*** Provided material Section Begins ***

/-! ### Counters (R496 to R499) -/

/-- Key of a counter: class, instance, code. -/
def ctrKey (cls inst code : Nat) : Nat := cls * 2 ^ 48 + inst * 2 ^ 16 + code
def State.counter (s : State) (cls inst code : Nat) : Nat := tget 0 s.dict.ctr (ctrKey cls inst code)
/-- A cumulative counter rises by n, modulo 2^64 (R496). -/
def bump (s : State) (cls inst code n : Nat) : State :=
  if n = 0 then s
  else { s with dict := { s.dict with ctr := tput (ctrKey cls inst code) ((s.counter cls inst code + n) % 2 ^ 64) s.dict.ctr } }
/-- A per-step counter of a job rises by n in the open window, saturating with its sticky flag (R496, R500). -/
def bumpStep (s : State) (job code n : Nat) : State :=
  if n = 0 then s
  else
    let v := s.counter 2 job code + n
    let st := if v < 2 ^ 32 then s.dict.sticky
      else tput job (tget 0 s.dict.sticky job ||| 2 ^ (code - 1)) s.dict.sticky
    { s with dict := { s.dict with ctr := tput (ctrKey 2 job code) (min v (2 ^ 32 - 1)) s.dict.ctr, sticky := st } }

/-! ### Free values (log entry 5) -/

/-- Draws one value that the manual leaves open. -/
def drawWord (s : State) : BitVec 64 × State := (Config.freeWord s.free, { s with free := s.free + 1 })
/-- Draws n bytes that the manual leaves open. -/
def drawBytes (s : State) (n : Nat) : List Byte × State :=
  ((List.range n).map (fun i => Config.freeByte (s.free + i)), { s with free := s.free + n })

/-! ### Black box (R503 to R505) -/

/-- Eight steps of the IEEE 802.3 CRC-32, reflected. -/
def crc32Bits : Nat → Nat → Nat
  | 0, c => c
  | k + 1, c => crc32Bits k (if c.testBit 0 then c / 2 ^^^ 0xEDB88320 else c / 2)

/-- CRC-32 as the Ethernet frame check sequence (R413). -/
def crc32 (bs : List Byte) : Nat := bs.foldl (fun c b => crc32Bits 8 (c ^^^ b.toNat)) 0xFFFFFFFF ^^^ 0xFFFFFFFF

/-- Bytes 0x00 to 0x3B of a black-box record (R504). -/
def bbBody (r : BbRec) : List Byte :=
  leBytes 8 r.seq ++ leBytes 8 r.tick.toNat ++ leBytes 4 r.powerCycle.toNat ++ leBytes 2 r.type.toNat ++ leBytes 1 r.source.toNat ++
    leBytes 1 ((if r.seq < 64 then 1 else 0) + if r.summary then 2 else 0) ++ leBytes 4 r.inst.toNat ++ leBytes 4 r.count.toNat ++
    (r.detail ++ List.replicate 28 0).take 28

/-- A record's CRC is right. -/
def BbRec.good (r : BbRec) : Bool := BitVec.ofNat 32 (crc32 (bbBody r)) == r.crc

/-- A record is readable while SEQ < 64 or HEAD - 65,472 ≤ SEQ (R507). -/
def bbReadable (head seq : Nat) : Bool := decide (seq < head) && (decide (seq < 64) || decide (head ≤ seq + 65472))

/-- One copy of the black box with a record added: a record at or past 64 takes the slot of the one 65,472 before it (R503). -/
def bbPut (head : Nat) (r : BbRec) (l : List BbRec) : List BbRec := (l.filter fun x => bbReadable (head + 1) x.seq) ++ [r]

/-- Appends a record with the next SEQ, to copy A and then to copy B (R503). -/
def bbAppend (d : Dict) (r : BbRec) : Dict :=
  let x := { r with seq := d.bbHead }
  let x := { x with crc := BitVec.ofNat 32 (crc32 (bbBody x)) }
  { d with bb := bbPut d.bbHead x d.bb, bbCopyB := bbPut d.bbHead x d.bbCopyB, bbHead := d.bbHead + 1 }

/-- A slot that a copy of the black box holds with a right CRC. -/
def bbFind (l : List BbRec) (seq : Nat) : Option BbRec := l.find? fun r => r.seq == seq && r.good

/-- What the root monitor does with the black box at power-on: HEAD follows the highest SEQ with a right CRC in either copy, and a slot whose copies disagree is repaired from the copy with the right CRC, and counted (R503). -/
def bbRepair (d : Dict) : Dict :=
  let good := (d.bb ++ d.bbCopyB).filter BbRec.good
  let head := good.foldl (fun h r => max h (r.seq + 1)) 0
  let old := (d.bb ++ d.bbCopyB.filter fun r => d.bb.all fun x => x.seq != r.seq).map (·.seq)
  let slots := (rangeFrom 0 (min head 64) ++ rangeFrom (max 64 (head - 65472)) (head - max 64 (head - 65472))).filter old.contains
  let kept := slots.filterMap fun n => (bbFind d.bb n).or (bbFind d.bbCopyB n)
  let bad := slots.filter fun n => (d.bb.find? fun r => r.seq == n) != d.bbCopyB.find? fun r => r.seq == n
  { d with bb := kept, bbCopyB := kept, bbHead := head, bbRepaired := BitVec.ofNat 16 (min 0xFFFF bad.length) }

*** Provided material Section Ends ***

Task brief -
Your task is to reproduce exactly the lines that begin at the line containing "right CRC. -/" and end at the final line of the data above.

Result of this task -
/-- A slot that a copy of the black box holds with a right CRC. -/
def bbFind (l : List BbRec) (seq : Nat) : Option BbRec := l.find? fun r => r.seq == seq && r.good

/-- What the root monitor does with the black box at power-on: HEAD follows the highest SEQ with a right CRC in either copy, and a slot whose copies disagree is repaired from the copy with the right CRC, and counted (R503). -/
def bbRepair (d : Dict) : Dict :=
  let good := (d.bb ++ d.bbCopyB).filter BbRec.good
  let head := good.foldl (fun h r => max h (r.seq + 1)) 0
  let old := (d.bb ++ d.bbCopyB.filter fun r => d.bb.all fun x => x.seq != r.seq).map (·.seq)
  let slots := (rangeFrom 0 (min head 64) ++ rangeFrom (max 64 (head - 65472)) (head - max 64 (head - 65472))).filter old.contains
  let kept := slots.filterMap fun n => (bbFind d.bb n).or (bbFind d.bbCopyB n)
  let bad := slots.filter fun n => (d.bb.find? fun r => r.seq == n) != d.bbCopyB.find? fun r => r.seq == n
  { d with bb := kept, bbCopyB := kept, bbHead := head, bbRepaired := BitVec.ofNat 16 (min 0xFFFF bad.length) }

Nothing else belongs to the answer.